豪徳寺ありさ
ありさが入寮したのは随分前、三月の半ばだった。
中学の卒業式を終えたその日に入寮したのは、仲の良かった友達への未練を断ち切るためだった。
それから二週間ほどがたったが、ありさのルームメイトはまだ現れない。
このまま誰も来なかったらいいのに、とありさは切実に願った。
日本でも指折りの旧家である豪徳寺家の長女として、ありさは学園にやってきた。
今年度の入学生で、ありさより格上の家の子女はいないと聞いている。
だが、ありさは生粋のお嬢様育ちではない。
ありさは豪徳寺家正妻の子供ではなかったのだ。
一応『子』としては認めてもらっていたが、これまでのありさは存在のない存在だった。
正妻の子である兄が、幼いころから有名私立校に通い、頻繁に社交の場に顔を出すのに対し、ありさは公立校に通い、表に顔を出すことは全くなかった。
ありさ自身、自分がお嬢様だと思ったことなど一度たりともない。
反対に、自分は使用人として、豪徳寺の家に一生仕えていくのだと思い込んでいた。
それが中学卒業を間近に控えたある日。
いきなり豪徳寺家の長女として学園に行くようにと言われたのだ。
驚いたありさだったが、拒否することは許されていない。
短い期間にお嬢様教育を施され、ありさは学園にやってきた。
だからありさにとってルームメイトの存在は脅威でしかない。
学校の中だけだったら、この付け焼刃のお嬢様も通用するかも知れない。
だが部屋に帰ってきてまで、お嬢様を演じ続けられるだろうか。
鋭い人なら、ありさがニセお嬢様だということを簡単に見破ってしまうだろう。
そういうわけで、ありさは誰もいない共有スペースで、一人悶々としていた。
もう入学式は目前だ。
もしかしたらルームメイトはもう現れないのかも知れない。
本当にそうだったら。
その時。
かちり。
ドアの辺りで固い音がした。
息を詰めてありさが見守る中、ドアがゆっくりと開いた。
ドアの向こう、薄暗い室内に日本人形が立っていた。
咲弥はぱちぱちと瞬きをして、手元にあった照明のスイッチを入れた。
「きゃっ」
急に明るくなった室内に、日本人形の小さい悲鳴が響く。
咲弥が日本人形と思ったのは、黒々とした長い髪の小柄な女の子だった。
眉の上でぱつんと切りそろえられた前髪。
その下で大きく見開かれている黒目がちの大きな瞳。
白磁のように白いつややかな肌と、黒のコントラストが絶妙に美しい女の子だ。
「どうも。こんにちは」
とりあえず挨拶してみる。
「ななななんで男が……」
彼女の慌てぶりから、やはり男に間違われているようだ。
咲弥は出来る限り優しく微笑み、彼女の間違いを訂正した。
「いや。俺こんな恰好してるけど、女だから」
にこにこにこ。
敵意はないよー。
とりあえず微笑む。
すると彼女は何とか平静を取り戻した。
「そ、そうね。確かに、男子がここに入れるわけないんだし……。でも、俺??」
なにか腑に落ちない様子で首をひねっていた彼女だが、急にはっと我に返った様子で居住まいを正した。

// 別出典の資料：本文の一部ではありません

-- ==== Sys2Proof/Machine/HostCommands.lean ====
section
/-! DEFINITION. The host commands (`40_host_commands.md`) and the extraction a SEG runs (`41_bit_extractor.md`). -/

namespace Sys2Proof.Machine

/-- NOP: nothing (R122). -/
def execNop (_payload : BitVec 129) (s : State) : Result := unlessFault s (.next s)

/-- RESET, in every mode: every register takes its reset value; nothing is emitted, and what was emitted stays emitted
(R123, `20_memory.md` R67). -/
def execReset (_payload : BitVec 129) (s : State) : Result :=
  .next (idleConfig
    { s with
      cfgBitRateHz := 0, cfgSampleRateHz := 0, cfgInverted := false, samplesPerBit := 0
      mode := .unconfigured, faultCode := .none
      errCause := .none, errStartSample := 0, armed := false })

/-- An accepted CONFIG begins a session (R124). -/
def configure (inverted : Bool) (rate : BitVec 32) (bitRate : BitVec 20) (s : State) : State :=
  idleConfig
    { s with
      cfgBitRateHz := bitRate, cfgSampleRateHz := rate, cfgInverted := inverted
      samplesPerBit := BitVec.ofNat 32 (rate.toNat / bitRate.toNat)
      mode := .run, errCause := .none, errStartSample := 0, armed := false }

/-- CONFIG: the checks in the order of R124. -/
def execConfig (reserved : BitVec 76) (inverted : Bool) (rate : BitVec 32) (bitRate : BitVec 20) (s : State) : Result :=
  unlessFault s
    (if reserved ≠ 0 then .next (refuse .configReservedBits s)
     else if bitRate.toNat < Config.bitRateMin ∨ Config.bitRateMax < bitRate.toNat then
       .next (refuse .configBitrateRange s)
     else if rate.toNat < Config.minRatio * bitRate.toNat then .next (refuse .configSamplingRatio s)
     else .next (configure inverted rate bitRate s))

/-- `Extract(level, startSample, nextEdgeSample)`: the first segment of a session arms the extractor and, if dominant, is
skipped; otherwise the BitEvents of the segment go to the De-stuffer one by one (`41_bit_extractor.md` R140 to R144). -/
def extract (level : Level) (startSample nextEdgeSample : Sample) (s : State) : Result :=
  let v := bitValue level s.cfgInverted
  let s₂ := { s with armed := true }
  if s.armed = false ∧ v = false then .next s₂
  else if s.samplesPerBit = 0 then .fault .zeroSamplesPerBit
  else processBitEvents (segmentEvents v startSample nextEdgeSample s.samplesPerBit) s₂

/-- SEG: admission, then extraction (R125). -/
def execSeg (level : Level) (startSample nextEdgeSample : Sample) (s : State) : Result :=
  unlessFault s
    (if s.mode ≠ .run then .next (refuse .segNotConfigured s)
     else if nextEdgeSample.toNat ≤ startSample.toNat then .next (refuse .segOrder s)
     else extract level startSample nextEdgeSample s)

/-- A reserved opcode is refused; its payload is ignored (R126). -/
def execReservedOp (_op : BitVec 3) (_payload : BitVec 129) (s : State) : Result :=
  unlessFault s (.next (refuse .reservedOp s))

end Sys2Proof.Machine
end

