-- ==== Sys2Proof/Machine/Stimulus.lean ====
section
/-! DEFINITION. The stimulus notation of `30_encoding.md` R112 to R115: the command lines, the macro `bits`, the oracle
`Encode`, and the transmitter's bit stuffing (R93). Not part of the block: a way to say what a host sends. -/

namespace Sys2Proof.Machine

/-! ## Command lines (R112) -/

/-- `nop`. -/
def asmNop : CmdWord := commandWord 0b000 0

/-- `reset`. -/
def asmReset : CmdWord := commandWord 0b001 0

/-- `config <bitRateHz>, <deviceSampleRateHz>, <inverted>`, reserved bits zero. -/
def asmConfig (bitRate : BitVec 20) (rate : BitVec 32) (inverted : Bool) : CmdWord :=
  commandWord 0b010 (configPayload 0 inverted rate bitRate)

/-- `seg <level>, <startSample>, <nextEdgeSample>`. -/
def asmSeg (level : Level) (startSample nextEdgeSample : Sample) : CmdWord :=
  commandWord 0b011 (segPayload level startSample nextEdgeSample)

/-! ## Bit strings (R113, R114) -/

/-- The maximal runs of a bit string, in order: value and length. -/
def runsOf : List Bit → List (Bit × Nat)
  | [] => []
  | b :: rest =>
    match runsOf rest with
    | (v, m) :: more => if v = b then (v, m + 1) :: more else (b, 1) :: (v, m) :: more
    | [] => [(b, 1)]

/-- The segments of runs that begin at sample `t`, with `S` samples per bit. -/
def segsOfRuns (S : Nat) (inverted : Bool) : Nat → List (Bit × Nat) → List CmdWord
  | _, [] => []
  | t, (v, m) :: rest =>
    asmSeg (v ^^ inverted) (BitVec.ofNat 64 t) (BitVec.ofNat 64 (t + m * S)) :: segsOfRuns S inverted (t + m * S) rest

/-- `bits <t0>: <bit string>` in a session with `S` samples per bit and polarity `inverted` (R114). -/
def bitsMacro (S : Nat) (inverted : Bool) (t0 : Nat) (bits : List Bit) : List CmdWord :=
  segsOfRuns S inverted t0 (runsOf bits)

/-- The BitEvents a bit string stands for: offset `i` has sample number `t0 + i·S + floor(S/2)` (R114). -/
def eventsOf (S : Nat) : Nat → List Bit → List (Bit × Sample)
  | _, [] => []
  | t, b :: rest => (b, BitVec.ofNat 64 (t + S / 2)) :: eventsOf S (t + S) rest

/-! ## Bit stuffing (R93; step 3 of R115) -/

/-- The transmitter after a bit of value `last` that made a run of `run`: after five equal bits it inserts one bit of the
opposite value, which is the first of the next run. -/
def stuffFrom : Nat → Bit → List Bit → List Bit
  | run, last, [] => if run = 5 then [!last] else []
  | run, last, b :: rest =>
    if run = 5 then
      if b = !last then (!last) :: b :: stuffFrom 2 b rest
      else (!last) :: b :: stuffFrom 1 b rest
    else if b = last then b :: stuffFrom (run + 1) b rest
    else b :: stuffFrom 1 b rest

/-- `stuff(L)`. -/
def stuff : List Bit → List Bit
  | [] => []
  | b :: rest => b :: stuffFrom 1 b rest

/-! ## `Encode` (R115) -/

/-- The bits of a value, most significant first (R62). -/
def msbFirst {w : Nat} (v : BitVec w) : List Bit := (List.range w).map fun i => v.getLsbD (w - 1 - i)

/-- A frame as `Encode` takes it. -/
structure FrameSpec where
  id : BitVec 29
  ext : Bool
  remote : Bool
  dlc : BitVec 4
  payload : List (BitVec 8)
  ack : Bool
  deriving DecidableEq, Repr

/-- The logical bits from SOF to the last data bit, by R89 (base) or R90 (extended, the bit at position 12 recessive). The
identifier of a base frame is its low eleven bits. -/
def FrameSpec.body (f : FrameSpec) : List Bit :=
  let kind := f.remote
  let header :=
    if f.ext then
      msbFirst (f.id.extractLsb' 18 11) ++ [true, true] ++ msbFirst (f.id.extractLsb' 0 18) ++ [kind, false]
    else msbFirst (f.id.extractLsb' 0 11) ++ [kind, false]
  let n := if f.remote then 0 else (clampLength f.dlc).toNat
  [false] ++ header ++ [false] ++ msbFirst f.dlc ++ (f.payload.take n).flatMap msbFirst

/-- The CRC the transmitter sends: the engine fed with the body from 0 (step 2 of R115). -/
def FrameSpec.crc (f : FrameSpec) : BitVec 15 := crcFeedAll 0 f.body

/-- The stuffed region of the frame, stuff bits in (R93). -/
def FrameSpec.stuffed (f : FrameSpec) : List Bit := stuff (f.body ++ msbFirst f.crc)

/-- CRC delimiter, ACK slot, ACK delimiter, EOF, intermission (step 4 of R115). -/
def FrameSpec.tail (f : FrameSpec) : List Bit :=
  [true, !f.ack, true] ++ List.replicate Config.eofBits true ++ List.replicate Config.ifsBits true

/-- The wire bit string of a frame: `Encode(id, ext, remote, dlc, data, ack)`. -/
def FrameSpec.encode (f : FrameSpec) : List Bit := f.stuffed ++ f.tail

end Sys2Proof.Machine
end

「わたくしは豪徳寺家の長女、豪徳寺ありさですわ。どうぞよろしくね」
なぜだろうか。
急に雰囲気の変わったありさに、咲弥は小さく首を傾げる。
まるで学芸会のように感じるのは気のせいだろうか。
「豪徳寺家のことはご存じでしょうね?」
「ああ、いや。ごめん。知らない」
「え!? 豪徳寺家を知らない、ですって!? あなた、一体どちらの方かしら」
「俺? 俺は山田家の長女、山田咲弥だ」
「山田……?」
なんとなく、ありさの調子に合わせて自己紹介してみると、ありさは眉間にしわを寄せ、必死に何かを思い出そうとする。
だが思い出せなくて当然だ。
咲弥の家は特別に有名な家ではないのだから。
「山田というのは、田舎の寺兼道場をしている家だ」
「寺……? 道場……」
「まあつまり普通の家だということだ」
咲弥がそう言うと、はっとありさの目が見開かれた。
「あ、あなた、まさか特待生ではなくて!?」
「あーそうそう。それ」
「まあっ。なんということでしょう。豪徳寺家の長女の部屋に、特待生が出入りするなど、わたくし聞いておりませんわ」
なにやら一人芝居を続けているありさの向こうにドアが見えた。
どうやら私室もあるようだ。
「こっちが俺の部屋?」
まだなにか言い続けるありさの横を通り抜け、ドアを開ける。
「ああっ! そこは!!!」
「わ」
開けた途端ピンクの洪水が咲弥を襲った。
レースにフリル、ふわふわのぬいぐるみ。
ここはありさの私室のようだった。
背後では、顔を真っ赤にしたありさが、きゃんきゃんと何やら騒ぎたてていた。
「ごめんごめん。可愛い部屋だね?」
くるりと振り返った咲弥は、頭一つ分低い所にある、ありさの頭をぽんぽんと軽く叩きながら謝り、ひょいと彼女の顔を覗き込んだ。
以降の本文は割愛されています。